> [Problem]
Start at the line with "theorem test_decode_backlightOff : decode" in the records below, stop at the line with "theorem test_decode_createChar : decode", and return every line in that span exactly, the two end lines included.

> [Records for this task]
/-- R25: with BUSY = 1 a step performs the micro-operation PROG[UPC] with the environment's answer; with one other than
DONE that is answered, UPC moves to the next one of the same program. -/
def Obligations.StepPerformsMicroOperation : Prop :=
  ∀ (s : State) (m : MicroOp), s.Running → s.prog[s.upc.toNat]? = some m →
    (s.env = [] → step s = .next (s.perform .ack m)) ∧
    (∀ d es, s.env = .answer d :: es → step s = .next ({ s with env := es }.perform d m)) ∧
    (m.isDone = false → (s.perform .ack m).upc = s.upc + 1 ∧ (s.perform .ack m).prog = s.prog ∧
      (s.perform .ack m).busy = true)

/-- R101, R193: acceptance either loads a micro-program, or records one fault, or records one refusal; it emits no event
and changes no other register. -/
def Obligations.AcceptanceFrame : Prop :=
  ∀ (i : Instr) (s : State), s.Ready →
    (∃ p, exec i s = .next { s with prog := p, upc := 0, busy := true }) ∨
    (∃ w, exec i s = .next { s with faulted := true, faultRec := some ⟨.mirrorUnset, w⟩ }) ∨
    (∃ w, exec i s = .next { s with refused := true, refusals := s.refusals ++ [⟨.reservedEncoding, some w⟩] })

/-- R104: `expand` faults exactly for the ten mirror toggles with the mirror they modify UNSET; then no micro-program is
built, BUSY stays 0 and no event is emitted. -/
def Obligations.OnlyTogglesOfUnsetMirrorFault : Prop :=
  ∀ (i : Instr) (s t : State), s.Ready → exec i s = .next t →
    (t.faulted = true ↔ ∃ r, toggleRegister i = some r ∧ s.mirror r = .unset) ∧
    (t.faulted = true → t.busy = false ∧ t.prog = s.prog ∧ t.tr = s.tr)

/-- R186: while BUSY = 1 a request waits: nothing changes in the engine by presenting it, and a step takes no request
from the host. -/
def Obligations.BusyHoldsHost : Prop :=
  (∀ (i : Instr) (s : State), configLegal s.cfg = true → s.faulted = false → s.busy = true → exec i s = .next s) ∧
  (∀ s t : State, s.busy = true → step s = .next t → t.host = s.host)

/-- R58: what the host presents later cannot change a micro-program already accepted. -/
def Obligations.RequestSampledOnce : Prop :=
  ∀ (s : State) (q : List Request), s.busy = true →
    mapNext (fun t => { t with host := [] }) (step { s with host := q }) =
      mapNext (fun t => { t with host := [] }) (step s)

/-- R114, R180: an engine with a legal configuration that is neither faulted nor stuck always has a step. -/
def Obligations.WorkingEngineAlwaysSteps : Prop :=
  ∀ s : State, s.Inv → configLegal s.cfg = true → s.faulted = false → s.stuck = none → ∃ t, step s = .next t

/-! ## Faults, refusals, stuck states -/

/-- R181: a faulted engine accepts no request and takes no step of its own. -/
def Obligations.FaultedEngineStops : Prop :=
  ∀ s : State, configLegal s.cfg = true → s.faulted = true →
    (∀ i, exec i s = .fault .engineFaulted) ∧ (s.env = [] → step s = .fault .engineFaulted) ∧
    (∀ d es, s.env = .answer d :: es → step s = .fault .engineFaulted)
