-- ==== Sys2Proof/Tests/Slice0.lean ====
section
/-! SUPPORT. The model's own tests, and the witnesses of the statements' hypotheses. Expected values come from the spec:
its encodings (30_encoding.md), the worked example of each instruction's rule, and 95_test_vectors.md. -/

namespace Sys2Proof.Tests

open Sys2Proof Sys2Proof.Machine

/-! ## WellFormed -/

/-- R75: RESERVED_RSV needs RSV ≠ 0. -/
theorem test_illFormed_rsv_zero : ¬ (Instr.reservedRsv 3 0 0 0).WellFormed := by decide

/-- R75: RESERVED_RSV needs an assigned OP; OP = 27 is the row RESERVED_OP27's. -/
theorem test_illFormed_rsv_op : ¬ (Instr.reservedRsv 27 1 0 0).WellFormed := by decide

theorem test_wellFormed_rsv : (Instr.reservedRsv 26 1 0 0).WellFormed ∧ (Instr.reservedRsv 0 7 0xFF 0xFF).WellFormed := by
  decide

/-! ## Decoding: words written out bit by bit as OP, RSV, A, B (R71, R73) -/

theorem test_decode_init : decode (.req 0b000000001000000101000010 7) = .ok (.init 0x81 0x42) := by decide
theorem test_decode_command : decode (.req 0b000010001000000101000010 7) = .ok (.command 0x81 0x42) := by decide
theorem test_decode_write : decode (.req 0b000100001000000101000010 7) = .ok (.write 0x81 0x42) := by decide
theorem test_decode_clear : decode (.req 0b000110001000000101000010 7) = .ok (.clear 0x81 0x42) := by decide
theorem test_decode_home : decode (.req 0b001000001000000101000010 7) = .ok (.home 0x81 0x42) := by decide
theorem test_decode_setCursor : decode (.req 0b001010001000000101000010 7) = .ok (.setCursor 0x81 0x42) := by decide
theorem test_decode_displayOff : decode (.req 0b001100001000000101000010 7) = .ok (.displayOff 0x81 0x42) := by decide
theorem test_decode_displayOn : decode (.req 0b001110001000000101000010 7) = .ok (.displayOn 0x81 0x42) := by decide
theorem test_decode_cursorOff : decode (.req 0b010000001000000101000010 7) = .ok (.cursorOff 0x81 0x42) := by decide
theorem test_decode_cursorOn : decode (.req 0b010010001000000101000010 7) = .ok (.cursorOn 0x81 0x42) := by decide
theorem test_decode_blinkOff : decode (.req 0b010100001000000101000010 7) = .ok (.blinkOff 0x81 0x42) := by decide
theorem test_decode_blinkOn : decode (.req 0b010110001000000101000010 7) = .ok (.blinkOn 0x81 0x42) := by decide
theorem test_decode_scrollLeft : decode (.req 0b011000001000000101000010 7) = .ok (.scrollLeft 0x81 0x42) := by decide
theorem test_decode_scrollRight : decode (.req 0b011010001000000101000010 7) = .ok (.scrollRight 0x81 0x42) := by decide
theorem test_decode_leftToRight : decode (.req 0b011100001000000101000010 7) = .ok (.leftToRight 0x81 0x42) := by decide
theorem test_decode_rightToLeft : decode (.req 0b011110001000000101000010 7) = .ok (.rightToLeft 0x81 0x42) := by decide
theorem test_decode_autoscrollOn : decode (.req 0b100000001000000101000010 7) = .ok (.autoscrollOn 0x81 0x42) := by decide
theorem test_decode_autoscrollOff : decode (.req 0b100010001000000101000010 7) = .ok (.autoscrollOff 0x81 0x42) := by decide
theorem test_decode_backlightOff : decode (.req 0b100100001000000101000010 7) = .ok (.backlightOff 0x81 0x42) := by decide
theorem test_decode_backlightOn : decode (.req 0b100110001000000101000010 7) = .ok (.backlightOn 0x81 0x42) := by decide
theorem test_decode_createChar : decode (.req 0b101000001000000101000010 0x0102030405060708) = .ok (.createChar 0x81 0x42 0x0102030405060708) := by decide
theorem test_decode_setOled : decode (.req 0b101010001000000101000010 7) = .ok (.setOled 0x81 0x42) := by decide
theorem test_decode_stubContrast : decode (.req 0b101100001000000101000010 7) = .ok (.stubContrast 0x81 0x42) := by decide
theorem test_decode_stubBargraph : decode (.req 0b101110001000000101000010 7) = .ok (.stubBargraph 0x81 0x42) := by decide
theorem test_decode_stubKeypad : decode (.req 0b110000001000000101000010 7) = .ok (.stubKeypad 0x81 0x42) := by decide
theorem test_decode_stubStatus : decode (.req 0b110010001000000101000010 7) = .ok (.stubStatus 0x81 0x42) := by decide
theorem test_decode_stubDelay : decode (.req 0b110100001000000101000010 7) = .ok (.stubDelay 0x81 0x42) := by decide
theorem test_decode_reservedOp27 : decode (.req 0b110110001000000101000010 0) = .ok (.reservedOp27 0 0x81 0x42) := by decide
theorem test_decode_reservedOp28To31 :
    decode (.req 0b111000000000000000000000 0) = .ok (.reservedOp28To31 0 0 0 0) ∧
    decode (.req 0b111111111111111111111111 0) = .ok (.reservedOp28To31 3 7 0xFF 0xFF) := by decide
theorem test_decode_reservedRsv : decode (.req 0b000010011000000101000010 0) = .ok (.reservedRsv 1 1 0x81 0x42) := by decide

/-! The command bytes of R77 to R84, DATA (R85), the handshake nibbles (R86), and what is none (R88). -/

theorem test_decode_clearDisplay : decode (.byte false 0b00000001) = .ok .clearDisplay := by decide
theorem test_decode_returnHome : decode (.byte false 0b00000011) = .ok (.returnHome 1) := by decide
theorem test_decode_entryModeSet : decode (.byte false 0b00000110) = .ok (.entryModeSet 1 0) := by decide
theorem test_decode_displayControl : decode (.byte false 0b00001011) = .ok (.displayControl 0 1 1) := by decide
theorem test_decode_cursorShift : decode (.byte false 0b00011001) = .ok (.cursorShift 1 0 1) := by decide
theorem test_decode_functionSet : decode (.byte false 0b00101000) = .ok (.functionSet 0 1 0 0) := by decide
theorem test_decode_setCgramAddr : decode (.byte false 0b01001000) = .ok (.setCgramAddr 8) := by decide
theorem test_decode_setDdramAddr : decode (.byte false 0b11000011) = .ok (.setDdramAddr 0x43) := by decide
theorem test_decode_data : decode (.byte true 0b01000001) = .ok (.data 0x41) := by decide
theorem test_decode_initNibble8Bit : decode (.nibble 0b0011) = .ok .initNibble8Bit := by decide
theorem test_decode_initNibble4Bit : decode (.nibble 0b0010) = .ok .initNibble4Bit := by decide
theorem test_decode_noCommand : decode (.byte false 0) = .error .noCommand := by decide
theorem test_decode_noNibble : decode (.nibble 1) = .error .noHandshakeNibble := by decide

> [Output of the task]
theorem test_decode_backlightOff : decode (.req 0b100100001000000101000010 7) = .ok (.backlightOff 0x81 0x42) := by decide
theorem test_decode_backlightOn : decode (.req 0b100110001000000101000010 7) = .ok (.backlightOn 0x81 0x42) := by decide
theorem test_decode_createChar : decode (.req 0b101000001000000101000010 0x0102030405060708) = .ok (.createChar 0x81 0x42 0x0102030405060708) := by decide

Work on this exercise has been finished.